John Galliano: Fall of a Fashion Icon
It was the hottest ticket of Paris Fashion Week-for all the wrong reasons. On March 4, some 1,500 guests gathered in the Rodin Museum gardens for the Christian Dior fall show. Just days earlier, the label’s star designer John Galliano had been arrested for making anti-Semitic remarks to two cafe patrons; soon after, a video surfaced of Galliano drunkenly declaring, “I love Hitler.”
Immediately, Oscar winner Natalie Portman-the face of Miss Dior Cherie perfume-condemned the designer, saying, “I am deeply shocked and disgusted.” Galliano, 50, was abruptly fired and is believed to be in rehab at an undisclosed location.

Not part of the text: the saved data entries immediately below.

-- ==== Sys2Proof/Tests/Slice0.lean ====
section
/-! SUPPORT. The model's own tests: ill-formed terms are refused, a word of each instruction decodes to it, one
step of each instruction gives what spec/95_test_vectors.md says, and every statement that has hypotheses has
a witness that meets them. Expected results are the spec's; each test names its vector. -/

namespace Sys2Proof.Tests

open Sys2Proof.Machine

/-! ## Helpers -/

/-- The next state, if there is one. -/
def after (r : Result) : Option State :=
  match r with
  | .next t => some t
  | .fault _ => none
  | .refused _ => none

/-- The fault, if there is one. -/
def stopOf (r : Result) : Option Fault :=
  match r with
  | .next _ => none
  | .fault e => some e
  | .refused _ => none

/-- The start state of the vectors: reset, the bytes at address 0, and their count as `PROG_LEN`. -/
def prog (bytes : List Byte) : State := State.reset.loadProgram bytes

/-- A byte of memory set before the test. -/
def byteAt (a : Nat) (v : Byte) (s : State) : State := s.setMem (s.mem.write a v)

/-- One address given a class of its own. -/
def classed (a : Nat) (c : MemClass) (s : State) : State :=
  { s with params := { s.params with regions := ⟨a, 1, c⟩ :: s.params.regions } }

/-- The `continue` policy. -/
def continuing (s : State) : State := { s with params := { s.params with errorPolicy := .proceed } }

/-- A port that the platform implements in neither direction. -/
def withoutPort (p : Byte) (s : State) : State := { s with params := { s.params with io := ⟨[p], [p]⟩ } }

/-- One field of the state after one step. -/
def seen {α : Type} (f : State → α) (s : State) : Option α := (after (step s)).map f

/-- The four flags in the vectors' order, `S Z P CY`. -/
def fl (s z p cy : Nat) : Flags := ⟨s == 1, z == 1, p == 1, cy == 1⟩

/-- The record a list of bytes decodes to. -/
def recordOf (bytes : List Byte) : Option Record :=
  match decode bytes with
  | .ok (r, _) => some r
  | .error _ => none

/-- The one-byte program `NOP` with a record pending in the interrupt controller. -/
def injecting (rec : Record) : State := { prog [0x00] with pending := some rec }

/-- What a record of one byte has beside its mnemonic, and beside `r1`. -/
def f1 : Fields := .bare .none .one
def o1 : Rest1 := .bare .none .one

/-! ## Ill-formed terms are refused (R80) -/

theorem test_wf_no_payload_allowed :
    ([.nop (.bare (.d8 0) .one), .xchg (.bare (.d16 0) .one), .rrc (.bare (.d8 0) .one),
      .ret (.bare (.d16 0) .one), .ei (.bare (.d8 1) .one)] : List Instr).all (fun i => !i.wf) =
        true := by decide
theorem test_wf_superfluous :
    ([.nop ⟨some .a, none, .none, .one⟩, .ei ⟨none, some .b, .none, .one⟩, .jmp ⟨some .b, none, .d16 0, .three⟩,
      .adi ⟨none, some .a, .d8 0, .two⟩,
      .lxi (some .b) ⟨some .b, .d16 0, .three⟩, .ldax (some .b) ⟨some .d, .none, .one⟩,
      .mvi (some .a) ⟨some .a, .d8 0, .two⟩, .push (some .b) ⟨some .b, .none, .one⟩,
      .inx (some .b) ⟨some .b, .none, .one⟩, .inr (some .b) ⟨some .b, .none, .one⟩] : List Instr).all
      (fun i => !i.wf) = true := by decide
theorem test_wf_absent :
    ([.lxi none (.bare (.d16 0) .three), .ldax none o1, .mvi none (.bare (.d8 0) .two), .push none o1,
      .inx none o1, .inr none o1,
      .mov none (some .a) ⟨.none, .one⟩, .mov (some .a) none ⟨.none, .one⟩] : List Instr).all
      (fun i => !i.wf) = true := by decide
theorem test_wf_lxi : Instr.wf (.lxi (some .a) (.bare (.d16 0) .three)) = false ∧
    Instr.wf (.lxi (some .sp) (.bare (.d8 0) .three)) = false := by decide
theorem test_wf_ldax : Instr.wf (.ldax (some .h) o1) = false ∧
    Instr.wf (.ldax (some .b) (.bare (.d8 0) .one)) = false := by decide
theorem test_wf_two_byte_payload_required :
    ([.sta f1, .lda (.bare (.d8 0) .three), .jmp f1, .jz (.bare (.d8 0) .three), .jnz f1,
      .jnc (.bare (.d8 0) .three), .call (.bare (.d8 8) .three)] : List Instr).all (fun i => !i.wf) =
        true := by decide
theorem test_wf_mov :
    ([.mov (some .m) (some .m) ⟨.none, .one⟩, .mov (some .sp) (some .a) ⟨.none, .one⟩,
      .mov (some .a) (some .sp) ⟨.none, .one⟩, .mov (some .a) (some .b) ⟨.d8 0, .one⟩] : List Instr).all
      (fun i => !i.wf) = true := by decide
theorem test_wf_mvi : Instr.wf (.mvi (some .sp) (.bare (.d8 0) .two)) = false ∧
    Instr.wf (.mvi (some .a) o1) = false := by decide
theorem test_wf_stack : Instr.wf (.push (some .sp) o1) = false ∧ Instr.wf (.pop (some .m) o1) = false ∧
    Instr.wf (.push (some .b) (.bare (.d8 0) .one)) = false := by decide
theorem test_wf_pair_step : Instr.wf (.inx (some .a) o1) = false ∧ Instr.wf (.dcx (some .m) o1) = false ∧
    Instr.wf (.dad (some .l) o1) = false ∧ Instr.wf (.inx (some .b) (.bare (.d8 0) .one)) = false := by decide
theorem test_wf_byte_operand :
    ([.inr (some .sp) o1, .dcr (some .sp) o1, .add (some .sp) o1, .sub (some .sp) o1, .ana (some .sp) o1,
      .xra (some .sp) o1, .inr (some .b) (.bare (.d8 0) .one), .add (some .b) (.bare (.d16 0) .one)] :
      List Instr).all (fun i => !i.wf) = true := by decide
theorem test_wf_one_byte_payload_required :
    ([.adi f1, .sui (.bare (.d16 0) .two), .ani f1, .cpi (.bare (.d16 0) .two), .out f1,
      .inp (.bare (.d16 0) .two)] : List Instr).all (fun i => !i.wf) = true := by decide
theorem test_wf_unimpl : Instr.wf (.unimpl ⟨0x00, f1⟩) = false := by decide
theorem test_wf_encode_refuses : encode (.mov (some .m) (some .m) ⟨.none, .one⟩) = none := by decide
theorem test_fetchable_length : Instr.wf (.nop (.bare .none .two)) = true ∧
    Instr.fetchable (.nop (.bare .none .two)) = false := by decide
theorem test_wf_memory : Memory.wf [(2, 1), (1, 1)] = false ∧ Memory.wf [(1, 1), (1, 2)] = false ∧
    Memory.wf [(1, 0)] = false ∧ Memory.wf [(65536, 1)] = false := by decide
theorem test_wf_regions :
    Params.regionsDisjoint ⟨0, [⟨0, 2, .rw⟩, ⟨1, 2, .ro⟩], ⟨[], []⟩, .halt⟩ = false ∧
    Params.regionsDisjoint ⟨0, [⟨65535, 2, .rw⟩], ⟨[], []⟩, .halt⟩ = false := by decide

/-! ## Decoding: one word of every constructor, from the patterns of R71 and the codes of R72, R73 -/

theorem test_decode_nop : recordOf [0b00000000] = some (.nop f1) := by decide
theorem test_decode_lxi : recordOf [0b00_11_0001, 0x00, 0x24] =
  some (.lxi (some .sp) (.bare (.d16 0x2400) .three)) := by decide
theorem test_decode_inx : recordOf [0b00_01_0011] = some (.inx (some .d) o1) := by decide
theorem test_decode_inr : recordOf [0b00_110_100] = some (.inr (some .m) o1) := by decide
theorem test_decode_dcr : recordOf [0b00_111_101] = some (.dcr (some .a) o1) := by decide
theorem test_decode_mvi : recordOf [0b00_110_110, 0xA5] =
  some (.mvi (some .m) (.bare (.d8 0xA5) .two)) := by decide
theorem test_decode_dad : recordOf [0b00_10_1001] = some (.dad (some .h) o1) := by decide
theorem test_decode_ldax : recordOf [0b00_01_1010] = some (.ldax (some .d) o1) := by decide
theorem test_decode_dcx : recordOf [0b00_11_1011] = some (.dcx (some .sp) o1) := by decide
theorem test_decode_rrc : recordOf [0b00001111] = some (.rrc f1) := by decide
theorem test_decode_sta : recordOf [0b00110010, 0x34, 0x12] =
  some (.sta (.bare (.d16 0x1234) .three)) := by decide
theorem test_decode_lda : recordOf [0b00111010, 0x34, 0x12] =
  some (.lda (.bare (.d16 0x1234) .three)) := by decide
theorem test_decode_mov : recordOf [0b01_111_110] = some (.mov (some .a) (some .m) ⟨.none, .one⟩) := by decide
theorem test_decode_add : recordOf [0b10_000_010] = some (.add (some .d) o1) := by decide
theorem test_decode_sub : recordOf [0b10_010_011] = some (.sub (some .e) o1) := by decide
theorem test_decode_ana : recordOf [0b10_100_100] = some (.ana (some .h) o1) := by decide
theorem test_decode_xra : recordOf [0b10_101_101] = some (.xra (some .l) o1) := by decide
theorem test_decode_pop : recordOf [0b11_01_0001] = some (.pop (some .d) o1) := by decide
theorem test_decode_jnz : recordOf [0b11000010, 0x04, 0x00] =
  some (.jnz (.bare (.d16 0x0004) .three)) := by decide
theorem test_decode_jmp : recordOf [0b11000011, 0x34, 0x12] =
  some (.jmp (.bare (.d16 0x1234) .three)) := by decide
theorem test_decode_push : recordOf [0b11_10_0101] = some (.push (some .h) o1) := by decide
theorem test_decode_adi : recordOf [0b11000110, 0x42] = some (.adi (.bare (.d8 0x42) .two)) := by decide
theorem test_decode_ret : recordOf [0b11001001] = some (.ret f1) := by decide
theorem test_decode_jz : recordOf [0b11001010, 0x10, 0x00] =
  some (.jz (.bare (.d16 0x0010) .three)) := by decide
theorem test_decode_call : recordOf [0b11001101, 0x10, 0x00] =
  some (.call (.bare (.d16 0x0010) .three)) := by decide
theorem test_decode_jnc : recordOf [0b11010010, 0x34, 0x12] =
  some (.jnc (.bare (.d16 0x1234) .three)) := by decide
theorem test_decode_out : recordOf [0b11010011, 0x02] = some (.out (.bare (.d8 0x02) .two)) := by decide
theorem test_decode_sui : recordOf [0b11010110, 0x01] = some (.sui (.bare (.d8 0x01) .two)) := by decide
theorem test_decode_inp : recordOf [0b11011011, 0x03] = some (.inp (.bare (.d8 0x03) .two)) := by decide
theorem test_decode_ani : recordOf [0b11100110, 0x0F] = some (.ani (.bare (.d8 0x0F) .two)) := by decide
theorem test_decode_xchg : recordOf [0b11101011] = some (.xchg f1) := by decide
theorem test_decode_ei : recordOf [0b11111011] = some (.ei f1) := by decide
theorem test_decode_cpi : recordOf [0b11111110, 0x40] = some (.cpi (.bare (.d8 0x40) .two)) := by decide
theorem test_decode_unimpl :
    recordOf [0x76] = some (.unimpl ⟨0x76, .bare .none (Config.unimplLen 0x76)⟩) ∧
    recordOf [0x2A, 0, 0] = some (.unimpl ⟨0x2A, .bare .none (Config.unimplLen 0x2A)⟩) := ⟨rfl, rfl⟩
theorem test_decode_truncated : recordOf [0xC3, 0x34] = none ∧ recordOf [0x3E] = none ∧ recordOf [] = none := by
  decide
theorem test_decode_table_word : decodeTableWord 24 0x1234C3 =
  some (.jmp (.bare (.d16 0x1234) .three)) := by decide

And so Dior president Sidney Toledano was compelled to address the crowd before the show began. “What happened last week has been a terrible and wrenching ordeal,” he said. “It has been deeply painful to see the Dior name associated with the disgraceful statements attributed to its designer, however brilliant he may be.” While the fitted jackets and long capes were well-received, the mood was “uncomfortable and sad,” says a fashion veteran, “because you looked at this beautiful collection and knew it was made by a very tortured person.”

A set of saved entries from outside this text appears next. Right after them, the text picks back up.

/-! ## The save (R250, R368) -/

/-- Key ranges of a launch's storage that are copied at the save: near SRAM, parked banks, written track blocks, B-stores. -/
def blockKey (b : Nat) : Nat := trackKey (b / 1024) (b / 16 % 64) (b % 16 * 16) 0
def State.savedRanges (s : State) (ps clus : List Nat) : List (Nat × Nat) :=
  ps.flatMap (fun p =>
    [(nearKey p 0, 262144)] ++ (s.core p).parked.map (fun x => (reserveKey p x.slot 0, 8192)) ++
      (s.core p).dirty.map fun b => (blockKey (p * 1024 + b), 4096)) ++
    clus.map fun u => (bstoreKey (u * 8) 0, 67108864)
/-- What stays with a physical core when its part in a launch is set aside. -/
def Core.emptied (k : Core) (n : Nat) : Core :=
  let dirty := k.dirty
  let blocks := (List.range 512).filter fun b => !dirty.contains b
  { ctxs := k.ctxs.filter fun x => decide (11 ≤ x.1)
    tracks := k.tracks.map fun t => (t.1, { t.2 with owner := 15, keep := false, shared := false })
    unset := k.unset, bindCount := k.bindCount, handling := k.handling, firmware := k.firmware, halt := k.halt, breaks := k.breaks, counters := k.counters, thyme := k.thyme
    pipeErrors := k.pipeErrors, seq := k.seq, taken := k.taken, takenAt := k.takenAt, scanning := k.scanning, dead := k.dead
    mismatch := k.mismatch, thymeState := k.thymeState, thymeFrom := k.thymeFrom, didRow := k.didRow, didState := k.didState
    holdMax := k.holdMax, failed := k.failed, deferred := k.deferred ++ blocks.map fun b => (n, b) }
/-- Events of an array that a save takes off the agenda. -/
def arrayEvent (ev : Instr) : Bool :=
  decide (ev = .commandStart) || decide (ev = .chunkRow) || decide (ev = .resultVector) || decide (ev = .leaseTimeout) || decide (ev = .resultDiscard)
/-- A core's record in the save: the lease of a holder has ended by pre-emption (R182, R184). -/
def Core.preempted (k : Core) (p : Nat) (arrays : Map MArray) : Core :=
  { k with ctxs := k.ctxs.map fun x => if arrays.any fun a => a.2.leased && a.2.holder == some (p, x.1, x.2.act.num) then
      (x.1, { x.2 with lease := { x.2.lease with held := false, ended := 4 } }) else x }
/-- The context-save engine writes a launch to the save area: what it has on the cores that have accepted its wake, and on their clusters.
(DESIGN CHOICE, log entry 70.) -/
def State.save (s : State) (c : Change) (n : Nat) (l : Launch) : Change :=
  let all := (s.coresOf l).map s.phys
  let ps := all.filter fun p => (s.core p).launch == some n
  let clus := l.clusters.filter fun u => ps.any fun p => physCluster p == u
  let rs := s.savedRanges ps clus
  let far := (all.filter fun p => (s.core p).launch.isNone).filterMap fun p =>
    let ws := (s.core p).fromWest.filter fun t => !t.ready
    let es := (s.core p).fromEast.filter fun t => !t.ready
    if ws.isEmpty && es.isEmpty then none else some (p, ws, es)
  let arrays := s.dev.arrays.filter fun a => l.has (a.1 / 8) && a.2.serves ps
  let keep := arrays.map fun a => (a.1, if a.2.heldBy ps then { a.2 with requests := a.2.requests.filter fun q => ps.contains q.core }
    else ({ requests := a.2.requests.filter fun q => ps.contains q.core } : MArray))
  let clu (u : Nat) : Cluster := {
    barriers := (s.clu u).barriers, commits := (s.clu u).commits.filter fun e => ps.contains e.core
    locks := (s.clu u).locks.filter fun x => arrays.any fun a => a.2.heldBy ps && x.owner == arrayOwner a.1 }
  let t := s.engineView rs
  let v : Saved := {
    cores := ps.map fun p => (p, (s.core p).preempted p arrays), mem := t.mem.filter (fun m => inRanges rs m.1), tags := t.tags.filter (fun t => inRanges rs (8 * t.1))
    clusters := clus.map fun u => (u, clu u), arrays := keep, tows := far, bad := s.bad.filter fun w => decide (bstoreBase ≤ 8 * w) && inRanges rs (8 * w)
    copies := (s.dev.copies.filter fun k => ps.contains k.2.core).map fun k => (k.1, k.2.atRest)
    blocks := ps.flatMap fun p => (s.core p).dirty.map fun b => p * 1024 + b }
  let c := s.dev.copies.foldl (fun c k => if ps.contains k.2.core then
      (((c.clearLocks (physCluster k.2.core) (copyOwner k.1)).lockLeave (copyOwner k.1)).endStreams k.1 k.2)
    else c) c
  let c := c.dv fun d => { d with
    saves := d.saves.set n v, copies := d.copies.filter fun k => !ps.contains k.2.core
    launches := d.launches.set n { l with phase := .saved }
    agenda := d.agenda.filter fun e => !(arrayEvent e.ev && arrays.any fun a => a.2.heldBy ps && a.1 == e.arg.a) &&
      !(decide (e.ev = .towpathDelivery) && far.any fun q => q.1 == e.arg.a) }
  let c := far.foldl (fun c q => c.core q.1 fun k => { k with fromWest := k.fromWest.filter Tow.ready, fromEast := k.fromEast.filter Tow.ready }) c
  let c := arrays.foldl (fun c a =>
    let freed := (c.arr a.1 fun x => { x with requests := x.requests.filter fun q => !ps.contains q.core })
    if a.2.heldBy ps then
      (freed.arr a.1 fun x => { serial := x.serial, requests := x.requests, lastRing := x.lastRing, gated := x.gated }).sched (s.dev.now + 1) .leaseGrant { a := a.1 }
    else freed) c
  let c := clus.foldl (fun c u => c.clu u fun k => { k with
    barriers := [], commits := k.commits.filter fun e => !ps.contains e.core
    locks := k.locks.filter fun x => !((clu u).locks.contains x) }) c
  let c := c.dv fun d => { d with cores := d.cores.map fun k => if ps.contains k.1 then (k.1, k.2.emptied n) else k }
  c.sched (s.dev.now + 1) .launchStart { a := l.tenant }
/-- Uncorrectable near-SRAM words that the engine finds become POISON, and errors that can be corrected are (R402). -/
def State.foundBad (s : State) (c : Change) (rs : List (Nat × Nat)) : Change :=
  let c := s.fixWords c (s.soft.filter fun w => inRanges rs (8 * w))
  (s.bad.filter fun w => inRanges rs (8 * w) && s.sramBad w).foldl (fun c w => s.poisonBad c (8 * w) 8) c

For those who knew the icon, renowned for his controversial couture (he once dressed models as nuns in fetish gear) and his own flamboyant style (he has graced his runways in regalia ranging from an astronaut to Napoleon), his downward spiral was no surprise. “John is a genius, but troubled,” says fashion journalist Madeleine Czigler, who has worked with Galliano for over 20 years. Along with the mounting pressures of producing six collections for Dior as well as his eponymous line Galliano-who has battled drug and alcohol addiction in the past-also lost his longtime confidant Steven Robinson, who reportedly died of cardiac arrest in ’07. “What we see is someone who can no longer cope with the combination of pressure, loneliness, drugs, alcohol and his dark-sided nature,” says Czigler. Still, “being drunk doesn’t relieve you of responsibility for your actions,” says the fashion veteran. “This is an incredible talent who destroyed himself.”
Galliano entered the fashion industry just like he exited it: swiftly. Born in Gibraltar and raised in a rough neighborhood in South London, he became an instant success after graduating from Central Saint Martins design school. Thanks to champions like Vogue‘s Anna Wintour, he was named head designer of Givenchy in ’95 and within a year was tapped as creative director of Dior, which he helped transform into a powerhouse brand worth more than $20 billion.
But his demons were as legendary as his designs. “I’ve never seen John when he wasn’t spiraling out of control,” says a Galliano pal. The designer-who said, “I completely deny the claims made against me”-will go to trial later this year in Paris, where his verbal assaults are a criminal offense punishable by up to six months in jail. Those close to him wonder if he can save himself from his new low. “John is an artist. He’s very complicated,” says a Galliano source. But in the end, “he is his own worst enemy.”